According to court papers, Lederman sold demo tracks from
Madonna's album "Rebel Heart" to two buyers at $300 each, having
copied the files from cloud accounts whose passwords he obtained
after hacking email servers used by her musical director Kevin
Antunes, talent manager Guy Oseary and two other people.
Lederman also obtained parts of Madonna's work diary.
"The ease with which crimes such as this can be committed by
those who have skills in the field, such as the accused, require
an appropriate punitive response that has a deterrent and
uncompromising message," the court said in a statement.
Arguing for leniency, Lederman's lawyer told the court that his
client was "not someone with a criminal mentality, but rather, a
very fired-up and impassioned collector who went too far".
Lederman had health problems, said the lawyer, declining to
detail these for the court record out of privacy concerns.

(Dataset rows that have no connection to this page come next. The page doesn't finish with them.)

-- ==== Sys2Proof/Machine/EvtOps.lean ====
section
/-! DEFINITION. Event paths (17 R413-R416), the ledger's log and checkpoint (17 R418-R420), crash-log readout (17 R410). -/

namespace Sys2Proof.Machine

def State.path (s : State) (p : Nat) : EvtPath := SMap.get s.paths {} p
def State.modPath (s : State) (p : Nat) (f : EvtPath → EvtPath) : State := { s with paths := SMap.upd s.paths {} p f }

/-- A record's 32 bytes; on an event ring the phase bit stands in data bit 127 and that bit in flag 6 (R411, 03 R64). -/
def recBytes (e : Event) (phase : Option Nat) : List Byte :=
  let top := e.data.toNat / 2 ^ 127
  let (fl, d) := match phase with
    | none => (e.flags, e.data.toNat)
    | some b => (putBits e.flags 6 1 top, e.data.toNat % 2 ^ 127 + b * 2 ^ 127)
  leBytes 8 e.time ++ leBytes 4 e.src ++ leBytes 2 e.code ++ leBytes 1 e.sev ++ leBytes 1 fl ++ leBytes 16 d

def evtWinClose (p : Nat) (s : State) : State := s.modPath p fun q => q.closeDue (pathCap p) (pathPrio p) s.now

/-- What an EVT_LOST record says: its path and ring (R416). -/
def pathKind (p : Nat) : Nat := if p = 0 then 1 else if p = 1 then 2 else 0
def pathRing (p : Nat) : Nat := if p < 2 then 0 else p - 2

def lostRecord (p : Nat) (q : EvtPath) (now : Nat) : Event :=
  { time := now, src := agAmp, code := 0x4070, sev := if q.lostA = 0 then 3 else 4, flags := 2,
    data := pack [(0, q.lostN), (4, q.lostT), (8, q.lostA), (12, pathKind p), (13, pathRing p)] }

/-- R416: 1 s after the first discard, once a second at most, while its reserved entry is free. -/
def lostDue (q : EvtPath) (now : Nat) : Bool :=
  q.lost.isNone && lasted q.firstLost now sec && match q.lastLost with
    | some t => decide (t + sec ≤ now)
    | none => true

def evtLost (p : Nat) (s : State) : State :=
  let q := s.path p
  if lostDue q s.now then
    let s1 := s.modPath p fun x => { x with
      lost := some (lostRecord p x s.now), lostN := 0, lostT := 0, lostA := 0, firstLost := none, lastLost := some s.now }
    s1.err pgMgmt 4 0x4070 (pathKind p * 2 ^ 8 + pathRing p * 2 ^ 12) 0 true
  else s

/-- The record that a path sends next: EVT_LOST, the priority queue, the queue. -/
def EvtPath.next (q : EvtPath) : Option (Event × EvtPath) :=
  match q.lost with
  | some e => some (e, { q with lost := none })
  | none => match q.prio with
    | e :: r => some (e, { q with prio := r })
    | [] => match q.queue with
      | e :: r => some (e, { q with queue := r })
      | [] => none

def EvtPath.waiting (q : EvtPath) : Nat := q.queue.length + q.prio.length + (if q.lost.isSome then 1 else 0)

/-! ### Event rings (R413) -/

/-- Open event rings with records waiting and room, in ascending order. -/
def readyRings (s : State) : List Nat :=
  (s.serv.rings.filter fun r =>
    decide (dKind r.2.desc = 2) && !r.2.closing && decide (0 < (s.path (2 + r.1)).waiting) && decide (0 < r.2.space)).map (·.1)

/-- The ring after the one last served. -/
def nextRing (s : State) : Option Nat :=
  let l := readyRings s
  match l.find? fun r => s.serv.evtLast < r with
  | some r => some r
  | none => l.head?

def ringRecord (r : Nat) (s : State) : State :=
  match s.ring r, (s.path (2 + r)).next with
  | some g, some (e, q) =>
    if 0 < g.space then pushEntry r (fun g => recBytes e (some (g.phase g.prod))) (s.modPath (2 + r) fun _ => q) else s
  | _, _ => s

def repeatN (f : State → State) : Nat → State → State
  | 0, s => s
  | n + 1, s => repeatN f n (f s)

/-- EVENT_RING_PASS: the next ring in rotation, one record while another ring waits, else up to 16; then its index
(notes/assumptions/55.md). -/
def ringPass (s : State) : State :=
  match nextRing s with
  | none => s
  | some r =>
    let n := if 1 < (readyRings s).length then 1 else 16
    endBatch r false (repeatN (ringRecord r) n (s.modServ fun v => { v with evtLast := r }))

/-! ### The BMC path -/


/-- Send the BMC its next record: OEM event class 0xF0 with the record (R409). -/
def bmcNext (s : State) : State :=
  match (s.path 0).next with
  | some (e, q) => ((s.modPath 0 fun _ => q).modMg fun m => { m with bmcSent := m.bmcSent + 1 }).emit
      (.mctp 1 (0xF0 :: (recBytes e none).map (·.toNat)))
  | none => s

/-! ### The ledger -/

/-- Records that the log holds: 1,023 sectors of 2,048 records; the checkpoint takes a sector. -/
def logCap : Nat := 1023 * 2048

def wearOf (erases : Nat) : Nat := (erases + 1023) / 1024

/-- One more sector is erased: 0x4075 at 90,000 erases of a sector, the log stops at 95,000 (R419). -/
def eraseOne (s : State) : State :=
  let n := s.led.erases + 1
  let s1 : State := { s with led := { s.led with erases := n } }
  let s2 := s1.setFld pgMgmt 0 0x140 0 17 (Nat.min (wearOf n) 0x1FFFF)
  let s3 := if 95000 ≤ wearOf n then s2.setFld pgMgmt 0 0x140 17 1 1 else s2
  if wearOf s.led.erases < 90000 ∧ 90000 ≤ wearOf n then s3.err pgMgmt 2 0x4075 else s3

def logStopped (s : State) : Bool := s.fld pgMgmt 0 0x140 17 1 = 1

/-- The ledger path writes its next record; a stopped log refuses it as a discard. -/
def ledgerRecord (s : State) : State :=
  if ampUp s = false then s
  else match (s.path 1).next with
  | none => s
  | some (e, q) =>
    if logStopped s then s.modPath 1 fun _ => q.discard e s.now
    else
      let s1 := s.modPath 1 fun _ => q
      let s2 : State := { s1 with led := { s1.led with written := s1.led.written + 1, log := (e :: s1.led.log).take logCap } }
      if s.led.written % 2048 = 0 then eraseOne s2 else s2

/-- Words with fields that a checkpoint keeps (R418). -/
def ckptWords (s : State) : SMap W32 :=
  SMap.keep s.regs fun k _ => decide (k < 2 ^ 37) && match pageInfo (k / 2 ^ 20) with
    | some (kd, _) => match regAt kd (k % 2 ^ 12) with
      | some (d, _, _) => d.fields.any (·.keep)
      | none => false
    | none => false

def hour : Nat := 3600 * sec

/-- CORE_ECC_CE of every core. -/
def ceMarks (s : State) : SMap Nat :=
  s.cores.foldl (fun m e => SMap.set m 0 e.1 (s.regN (pgCore e.1) 0 0x210)) []

/-- How far each counter has gone since the last hourly entry. -/
def ceGrown (s : State) : SMap Nat :=
  s.cores.foldl (fun m e =>
    SMap.set m 0 e.1 ((s.regN (pgCore e.1) 0 0x210 + 2 ^ 32 - SMap.get s.led.ceHour 0 e.1) % 2 ^ 32)) []

/-- The ageing estimates of all tiles are due: the latest are replaced, and one value per 30 days is kept. -/
def keepAged (l : LedSt) (now : Nat) (m : SMap Nat) : LedSt :=
  let due := match l.ageLog with
    | [] => true
    | e :: _ => decide (e.1 + 720 * hour ≤ now) || decide (now < e.1)
  { l with agedAt := now, ageing := m, ageLog := if due then (now, m) :: l.ageLog else l.ageLog }

/-- Corrected words per core, hourly, 30 days of them and their totals; ageing estimates, daily (R418). -/
def ledgerHourly (s : State) : State :=
  let s1 : State := if s.led.ceHourAt + hour ≤ s.now then
      { s with led := { s.led with
          ceHourAt := s.now, ceHour := ceMarks s, ceLog := ((s.now, ceGrown s) :: s.led.ceLog).take 720
          ceTotal := (ceGrown s).foldl (fun m e => SMap.upd m 0 e.1 (· + e.2)) s.led.ceTotal } }
    else s
  if s1.led.agedAt + 24 * hour ≤ s1.now then
    { s1 with
      led := keepAged s1.led s1.now ((List.range tiles).map fun t => (t, Config.drift t (s1.free + t)))
      free := s1.free + tiles }
  else s1

def checkpoint (s : State) : State :=
  if ampUp s && decide (s.led.ckptAt + 60 * sec ≤ s.now) then
    let s1 := eraseOne (ledgerHourly s)
    { s1 with led := { s1.led with ckptAt := s1.now, onTime := s1.led.onTime + (s1.now - s1.led.ckptAt), ckpt := ckptWords s1 } }
  else s

/-- Byte `off` of a region: the log's records in the order of their numbers around it; a layout the spec does not give is a
free value. -/
def logByte (s : State) (off : Nat) : Byte :=
  let k := off / 32
  let n := s.led.written
  let back := (n + logCap - 1 - k) % logCap
  if k < logCap ∧ back < s.led.log.length then
    match s.led.log[back]? with
    | some e => (recBytes e none).getD (off % 32) 0xFF#8
    | none => 0xFF#8
  else Config.ledgerByte 0 s.led.erases off

/-- Byte of the crash log: 64 records of 64 KiB in rotation. -/
def crashByte (s : State) (off : Nat) : Byte :=
  let k := off / 65536
  let n := s.mg.crashN
  let back := (n + 63 - k) % 64
  Config.crashByte (if back < s.mg.crash.length then n - back else 0) (off % 65536)

def ledgerByte (s : State) (region off : Nat) : Byte :=
  if region = 0 then logByte s off
  else if region = 3 then crashByte s off
  else Config.ledgerByte region (s.led.ckptAt + s.led.faultList.length + s.led.training.length) off

/-- R420: 2 KiB of the selected region into the window, then done; not while an upload holds the window. -/
def windowCopy (s : State) : State :=
  if uploadOpen s then s
  else
    let sel := s.regN pgEarly 0 0x200
    let base := bitsOf sel 4 15 * 2048
    let word (i : Nat) : Nat := leNat ((List.range 4).map fun b => ledgerByte s (bitsOf sel 0 3) (base + 4 * i + b))
    ((List.range 512).foldl (fun t i => t.setRegN pgEarly 0 (0x800 + 4 * i) (word i)) s).setFld pgEarly 0 0x200 31 1 1

def crashRead (off len : Nat) (s : State) : State :=
  if s.mg.amp = .off then s
  else if 64 < len ∨ 2 ^ 22 < off + len then s.emit (.mctp 0x7E [0])
  else s.emit (.mctp 0x7E (1 :: (List.range len).map fun i => (crashByte s (off + i)).toNat))

end Sys2Proof.Machine
end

Lederman, 39, was arrested in January after an investigation
assisted by the FBI. Unfinished tracks from "Rebel Heart" had
leaked online a month earlier.
Madonna has said the crime was an "invasion into my life -
creatively, professionally and personally (that) remains a
deeply devastating and hurtful experience".
Lederman previously made a brief appearance on "A Star Is Born",
Israel's version of "American Idol", before being voted off.